There are many mortgage decisions that can use business rules or business rules and analytics in combination. Here are some examples.
Business rules have been used to implement underwriting for sub-prime products - often in conjunction with analytics. For instance, one such decision engine qualifies a loan for multiple products based on a seller’s guide or underwriting guideline consisting of about 5000 rules and a simple Fraud scorecard. It can accept a 1003 and credit information and can provide pre-approval or approval or referral decisions. These implementations also involve ability to associate stipulations/conditions in both numeric code and text. In addition, for each loan processed, it has the ability to report all associated rule failures and should supply the area that caused the failure and the data that would be required for a pass.
Business rules can be used to implement Pre-qualification decisions based on a smaller set of application data. These implementation’s enable Pre-Qualifications on a flow or a bulk basis. Only high-level underwriting guidelines are applied in general.
Business rules can be used to implement compliance rules of all kinds.
Business rules can be used to implement Pricing. Pricing is determined by a set of decisioning variables such as credit grade, LTV, doc-type, etc., Pricing decision also involved rate adjustments based on certain application data such as LTV, doc-type, etc.
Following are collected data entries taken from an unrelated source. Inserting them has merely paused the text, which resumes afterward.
-- ==== Sys2Proof/Laws/State.lean ====
section
/-! SUPPORT. What each update of the state leaves alone, field by field, and what it reads as. -/

namespace Sys2Proof.Machine

open Sys2Proof

@[simp] theorem setCore_focusCore (s : State) (c : Nat) (k : Core) : (s.setCore c k).focusCore = s.focusCore := rfl
@[simp] theorem setCore_focusCtx (s : State) (c : Nat) (k : Core) : (s.setCore c k).focusCtx = s.focusCtx := rfl
@[simp] theorem setCore_focusArr (s : State) (c : Nat) (k : Core) : (s.setCore c k).focusArr = s.focusArr := rfl
@[simp] theorem setCore_focusUnit (s : State) (c : Nat) (k : Core) : (s.setCore c k).focusUnit = s.focusUnit := rfl
@[simp] theorem setCore_focusEnt (s : State) (c : Nat) (k : Core) : (s.setCore c k).focusEnt = s.focusEnt := rfl
@[simp] theorem setCore_mem (s : State) (c : Nat) (k : Core) : (s.setCore c k).mem = s.mem := rfl
@[simp] theorem setCore_memUe (s : State) (c : Nat) (k : Core) : (s.setCore c k).memUe = s.memUe := rfl
@[simp] theorem setCore_lags (s : State) (c : Nat) (k : Core) : (s.setCore c k).lags = s.lags := rfl
@[simp] theorem setCore_cmdNow (s : State) (c : Nat) (k : Core) : (s.setCore c k).cmdNow = s.cmdNow := rfl
@[simp] theorem setCore_cmdNext (s : State) (c : Nat) (k : Core) : (s.setCore c k).cmdNext = s.cmdNext := rfl
@[simp] theorem setCore_walks (s : State) (c : Nat) (k : Core) : (s.setCore c k).walks = s.walks := rfl
@[simp] theorem setCore_doorbells (s : State) (c : Nat) (k : Core) : (s.setCore c k).doorbells = s.doorbells := rfl
@[simp] theorem setCore_planes (s : State) (c : Nat) (k : Core) : (s.setCore c k).planes = s.planes := rfl
@[simp] theorem setCore_torusDown (s : State) (c : Nat) (k : Core) : (s.setCore c k).torusDown = s.torusDown := rfl
@[simp] theorem setCore_regs (s : State) (c : Nat) (k : Core) : (s.setCore c k).regs = s.regs := rfl
@[simp] theorem setCore_ctrs (s : State) (c : Nat) (k : Core) : (s.setCore c k).ctrs = s.ctrs := rfl
@[simp] theorem setCore_groups (s : State) (c : Nat) (k : Core) : (s.setCore c k).groups = s.groups := rfl
@[simp] theorem setCore_wallus (s : State) (c : Nat) (k : Core) : (s.setCore c k).wallus = s.wallus := rfl
@[simp] theorem setCore_aclks (s : State) (c : Nat) (k : Core) : (s.setCore c k).aclks = s.aclks := rfl
@[simp] theorem setCore_flights (s : State) (c : Nat) (k : Core) : (s.setCore c k).flights = s.flights := rfl
@[simp] theorem setCore_packets (s : State) (c : Nat) (k : Core) : (s.setCore c k).packets = s.packets := rfl
@[simp] theorem setCore_routers (s : State) (c : Nat) (k : Core) : (s.setCore c k).routers = s.routers := rfl
@[simp] theorem setCore_dies (s : State) (c : Nat) (k : Core) : (s.setCore c k).dies = s.dies := rfl
@[simp] theorem setCore_rots (s : State) (c : Nat) (k : Core) : (s.setCore c k).rots = s.rots := rfl
@[simp] theorem setCore_units (s : State) (c : Nat) (k : Core) : (s.setCore c k).units = s.units := rfl
@[simp] theorem setCore_blocks (s : State) (c : Nat) (k : Core) : (s.setCore c k).blocks = s.blocks := rfl
@[simp] theorem setCore_drifts (s : State) (c : Nat) (k : Core) : (s.setCore c k).drifts = s.drifts := rfl
@[simp] theorem setCore_dlists (s : State) (c : Nat) (k : Core) : (s.setCore c k).dlists = s.dlists := rfl
@[simp] theorem setCore_rings (s : State) (c : Nat) (k : Core) : (s.setCore c k).rings = s.rings := rfl
@[simp] theorem setCore_ringSlots (s : State) (c : Nat) (k : Core) : (s.setCore c k).ringSlots = s.ringSlots := rfl
@[simp] theorem setCore_peers (s : State) (c : Nat) (k : Core) : (s.setCore c k).peers = s.peers := rfl
@[simp] theorem setCore_isolated (s : State) (c : Nat) (k : Core) : (s.setCore c k).isolated = s.isolated := rfl
@[simp] theorem setCore_links (s : State) (c : Nat) (k : Core) : (s.setCore c k).links = s.links := rfl
@[simp] theorem setCore_redLines (s : State) (c : Nat) (k : Core) : (s.setCore c k).redLines = s.redLines := rfl
@[simp] theorem setCore_launches (s : State) (c : Nat) (k : Core) : (s.setCore c k).launches = s.launches := rfl
@[simp] theorem setCore_lqueues (s : State) (c : Nat) (k : Core) : (s.setCore c k).lqueues = s.lqueues := rfl
@[simp] theorem setCore_nextLid (s : State) (c : Nat) (k : Core) : (s.setCore c k).nextLid = s.nextLid := rfl
@[simp] theorem setCore_nextRound (s : State) (c : Nat) (k : Core) : (s.setCore c k).nextRound = s.nextRound := rfl
@[simp] theorem setCore_images (s : State) (c : Nat) (k : Core) : (s.setCore c k).images = s.images := rfl
@[simp] theorem setCore_driftTlb (s : State) (c : Nat) (k : Core) : (s.setCore c k).driftTlb = s.driftTlb := rfl
@[simp] theorem setCore_unitTlbs (s : State) (c : Nat) (k : Core) : (s.setCore c k).unitTlbs = s.unitTlbs := rfl
@[simp] theorem setCore_xinvBusy (s : State) (c : Nat) (k : Core) : (s.setCore c k).xinvBusy = s.xinvBusy := rfl
@[simp] theorem setCore_nun (s : State) (c : Nat) (k : Core) : (s.setCore c k).nun = s.nun := rfl
@[simp] theorem setCore_queue (s : State) (c : Nat) (k : Core) : (s.setCore c k).queue = s.queue := rfl
@[simp] theorem setCore_sched (s : State) (c : Nat) (k : Core) : (s.setCore c k).sched = s.sched := rfl
@[simp] theorem setCore_free (s : State) (c : Nat) (k : Core) : (s.setCore c k).free = s.free := rfl

@[simp] theorem setCtxAt_focusCore (s : State) (c n : Nat) (x : Ctx) : (s.setCtxAt c n x).focusCore = s.focusCore := rfl
@[simp] theorem setCtxAt_focusCtx (s : State) (c n : Nat) (x : Ctx) : (s.setCtxAt c n x).focusCtx = s.focusCtx := rfl
@[simp] theorem setCtxAt_focusArr (s : State) (c n : Nat) (x : Ctx) : (s.setCtxAt c n x).focusArr = s.focusArr := rfl
@[simp] theorem setCtxAt_focusUnit (s : State) (c n : Nat) (x : Ctx) : (s.setCtxAt c n x).focusUnit = s.focusUnit := rfl
@[simp] theorem setCtxAt_focusEnt (s : State) (c n : Nat) (x : Ctx) : (s.setCtxAt c n x).focusEnt = s.focusEnt := rfl
@[simp] theorem setCtxAt_mem (s : State) (c n : Nat) (x : Ctx) : (s.setCtxAt c n x).mem = s.mem := rfl
@[simp] theorem setCtxAt_memUe (s : State) (c n : Nat) (x : Ctx) : (s.setCtxAt c n x).memUe = s.memUe := rfl
@[simp] theorem setCtxAt_lags (s : State) (c n : Nat) (x : Ctx) : (s.setCtxAt c n x).lags = s.lags := rfl
@[simp] theorem setCtxAt_cmdNow (s : State) (c n : Nat) (x : Ctx) : (s.setCtxAt c n x).cmdNow = s.cmdNow := rfl
@[simp] theorem setCtxAt_cmdNext (s : State) (c n : Nat) (x : Ctx) : (s.setCtxAt c n x).cmdNext = s.cmdNext := rfl
@[simp] theorem setCtxAt_walks (s : State) (c n : Nat) (x : Ctx) : (s.setCtxAt c n x).walks = s.walks := rfl
@[simp] theorem setCtxAt_doorbells (s : State) (c n : Nat) (x : Ctx) : (s.setCtxAt c n x).doorbells = s.doorbells := rfl
@[simp] theorem setCtxAt_planes (s : State) (c n : Nat) (x : Ctx) : (s.setCtxAt c n x).planes = s.planes := rfl
@[simp] theorem setCtxAt_torusDown (s : State) (c n : Nat) (x : Ctx) : (s.setCtxAt c n x).torusDown = s.torusDown := rfl
@[simp] theorem setCtxAt_regs (s : State) (c n : Nat) (x : Ctx) : (s.setCtxAt c n x).regs = s.regs := rfl
@[simp] theorem setCtxAt_ctrs (s : State) (c n : Nat) (x : Ctx) : (s.setCtxAt c n x).ctrs = s.ctrs := rfl
@[simp] theorem setCtxAt_groups (s : State) (c n : Nat) (x : Ctx) : (s.setCtxAt c n x).groups = s.groups := rfl
@[simp] theorem setCtxAt_wallus (s : State) (c n : Nat) (x : Ctx) : (s.setCtxAt c n x).wallus = s.wallus := rfl
@[simp] theorem setCtxAt_aclks (s : State) (c n : Nat) (x : Ctx) : (s.setCtxAt c n x).aclks = s.aclks := rfl
@[simp] theorem setCtxAt_flights (s : State) (c n : Nat) (x : Ctx) : (s.setCtxAt c n x).flights = s.flights := rfl
@[simp] theorem setCtxAt_packets (s : State) (c n : Nat) (x : Ctx) : (s.setCtxAt c n x).packets = s.packets := rfl
@[simp] theorem setCtxAt_routers (s : State) (c n : Nat) (x : Ctx) : (s.setCtxAt c n x).routers = s.routers := rfl
@[simp] theorem setCtxAt_dies (s : State) (c n : Nat) (x : Ctx) : (s.setCtxAt c n x).dies = s.dies := rfl
@[simp] theorem setCtxAt_rots (s : State) (c n : Nat) (x : Ctx) : (s.setCtxAt c n x).rots = s.rots := rfl
@[simp] theorem setCtxAt_units (s : State) (c n : Nat) (x : Ctx) : (s.setCtxAt c n x).units = s.units := rfl
@[simp] theorem setCtxAt_blocks (s : State) (c n : Nat) (x : Ctx) : (s.setCtxAt c n x).blocks = s.blocks := rfl
@[simp] theorem setCtxAt_drifts (s : State) (c n : Nat) (x : Ctx) : (s.setCtxAt c n x).drifts = s.drifts := rfl
@[simp] theorem setCtxAt_dlists (s : State) (c n : Nat) (x : Ctx) : (s.setCtxAt c n x).dlists = s.dlists := rfl
@[simp] theorem setCtxAt_rings (s : State) (c n : Nat) (x : Ctx) : (s.setCtxAt c n x).rings = s.rings := rfl
@[simp] theorem setCtxAt_ringSlots (s : State) (c n : Nat) (x : Ctx) : (s.setCtxAt c n x).ringSlots = s.ringSlots := rfl
@[simp] theorem setCtxAt_peers (s : State) (c n : Nat) (x : Ctx) : (s.setCtxAt c n x).peers = s.peers := rfl
@[simp] theorem setCtxAt_isolated (s : State) (c n : Nat) (x : Ctx) : (s.setCtxAt c n x).isolated = s.isolated := rfl
@[simp] theorem setCtxAt_links (s : State) (c n : Nat) (x : Ctx) : (s.setCtxAt c n x).links = s.links := rfl
@[simp] theorem setCtxAt_redLines (s : State) (c n : Nat) (x : Ctx) : (s.setCtxAt c n x).redLines = s.redLines := rfl
@[simp] theorem setCtxAt_launches (s : State) (c n : Nat) (x : Ctx) : (s.setCtxAt c n x).launches = s.launches := rfl
@[simp] theorem setCtxAt_lqueues (s : State) (c n : Nat) (x : Ctx) : (s.setCtxAt c n x).lqueues = s.lqueues := rfl
@[simp] theorem setCtxAt_nextLid (s : State) (c n : Nat) (x : Ctx) : (s.setCtxAt c n x).nextLid = s.nextLid := rfl
@[simp] theorem setCtxAt_nextRound (s : State) (c n : Nat) (x : Ctx) : (s.setCtxAt c n x).nextRound = s.nextRound := rfl
@[simp] theorem setCtxAt_images (s : State) (c n : Nat) (x : Ctx) : (s.setCtxAt c n x).images = s.images := rfl
@[simp] theorem setCtxAt_driftTlb (s : State) (c n : Nat) (x : Ctx) : (s.setCtxAt c n x).driftTlb = s.driftTlb := rfl
@[simp] theorem setCtxAt_unitTlbs (s : State) (c n : Nat) (x : Ctx) : (s.setCtxAt c n x).unitTlbs = s.unitTlbs := rfl
@[simp] theorem setCtxAt_xinvBusy (s : State) (c n : Nat) (x : Ctx) : (s.setCtxAt c n x).xinvBusy = s.xinvBusy := rfl
@[simp] theorem setCtxAt_nun (s : State) (c n : Nat) (x : Ctx) : (s.setCtxAt c n x).nun = s.nun := rfl
@[simp] theorem setCtxAt_queue (s : State) (c n : Nat) (x : Ctx) : (s.setCtxAt c n x).queue = s.queue := rfl
@[simp] theorem setCtxAt_sched (s : State) (c n : Nat) (x : Ctx) : (s.setCtxAt c n x).sched = s.sched := rfl
@[simp] theorem setCtxAt_free (s : State) (c n : Nat) (x : Ctx) : (s.setCtxAt c n x).free = s.free := rfl
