@[simp] theorem enterXlate_mem (s : State) (acc : Acc) (f : XFault) (info pc : W64) :
    (s.enterXlate acc f info pc).mem = s.mem := by
  simp [State.enterXlate]

@[simp] theorem leaveTrap_mem (s : State) : s.leaveTrap.mem = s.mem := by
  rfl

/-! Operands.lean. -/

@[simp] theorem landScal_mem (s : State) (r : BitVec 6) (lat : Nat) (v : W64) : (s.landScal r lat v).mem = s.mem := by
  unfold State.landScal
  (repeat' split) <;> simp

@[simp] theorem landLanes_mem (s : State) (dest : LandDest) (lat : Nat) (gm : BitVec 8) (k : Nat) (steps : Nat) (f : VecSt → Nat → Nat → W32 → LaneRes) :
    (s.landLanes dest lat gm k steps f).mem = s.mem := by
  rfl

/-! Issue.lean. -/

@[simp] theorem dropAcq_mem (s : State) : s.dropAcq.mem = s.mem := by
  unfold State.dropAcq
  (repeat' split) <;> first | rfl | simp

@[simp] theorem placeAcq_mem (s t : State) (l : List (Slot × Instr)) : (s.placeAcq t l).mem = s.mem := by
  unfold State.placeAcq
  dsimp only
  (repeat' split) <;> first | rfl | simp

@[simp] theorem dueCommit_mem (s : State) (pc : W64) : (s.dueCommit pc).mem = s.mem := by
  rfl

@[simp] theorem takeTrap_mem (s : State) (t : TrapAt) : (s.takeTrap t).mem = s.mem := by
  unfold State.takeTrap
  (repeat' split) <;> simp

@[simp] theorem markBlocked_mem (s : State) : s.markBlocked.mem = s.mem := by
  rfl

/-! Move.lean. -/

@[simp] theorem landRows_mem (s : State) (dest : LandDest) (lat : Nat) (gs : List Nat) (act : BitVec 16) (row : Nat → BitVec 512) (fl : Nat → BitVec 8) :
    (s.landRows dest lat gs act row fl).mem = s.mem := by
  rfl

@[simp] theorem popHead_mem (s : State) (code : Nat) : (s.popHead code).mem = s.mem := by
  rfl

/-! Home.lean. -/

theorem applyWord_wf {s t : State} {ags : List Agent} {dpa width aop v c old : Nat} (h : MemOk s.mem)
    (e : s.applyWord ags dpa width aop v c = .ok (old, t)) : MemOk t.mem := by
  unfold State.applyWord at e
  dsimp only at e
  (repeat' split at e) <;> (try cases e) <;> simp [h]

/-- Whether or not an answer is lost, the state is what the access left. -/
theorem heard_wf {s : State} {ags : List Agent} (lost : Bool) (dpa width aop v c : Nat) (h : MemOk s.mem) :
    MemOk (heard lost s (s.applyWord ags dpa width aop v c)).2.mem := by
  generalize he : s.applyWord ags dpa width aop v c = r
  cases r with
  | ok p => exact applyWord_wf h he
  | error e => exact h

theorem applyLanes_wf {lost : Nat → Bool} {ags : List Agent} {aop : Nat} {l : List (W64 × Nat × W32 × Nat × Nat)} :
    ∀ {s : State} {t : Tbl Nat} {bad : Option (W64 × Nat)}, MemOk s.mem → MemOk (s.applyLanes lost ags aop l t bad).2.2.mem := by
  induction l with
  | nil => intro s t bad h; exact h
  | cons p r ih =>
    intro s t bad h
    obtain ⟨va, dpa, v, entry, half⟩ := p
    have hh := heard_wf (ags := ags) (lost dpa) dpa 4 aop v.toNat 0 h
    unfold State.applyLanes
    split
    · rename_i e; rw [e] at hh; exact ih hh
    · rename_i e; rw [e] at hh; exact ih hh

@[simp] theorem vredLane_mem (s : State) (id place : Nat) (va : W64) (err : Option Nat) : (s.vredLane id place va err).mem = s.mem := by
  unfold State.vredLane
  dsimp only
  (repeat' split) <;> simp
Business rules, in the form of Blaze Advisor, have recently been selected by a large service provider with a large servicing market share to re-architect their servicing platform. First implementations are targeted for a 1Q2005 completion.
- Best execution decisions combining multiple individual underwriting decisions
An implementation of Blaze Advisor business rules has recently been started to automate secondary marketing functions including investor underwriting, pricing and bid pool creation based on best-execution.
- Credit analysis
As part of the underwriting implementation, credit information including attributes can be passed to a business rules decision engine to establish credit grade. Credit grade decision is based on credit analysis of credit attributes such as Minimum FICO, mortgage lates, foreclosure, bankruptcy, credit at application, consumer lates, debt/income, and streamlined rates. Again this combines business rules and analytics.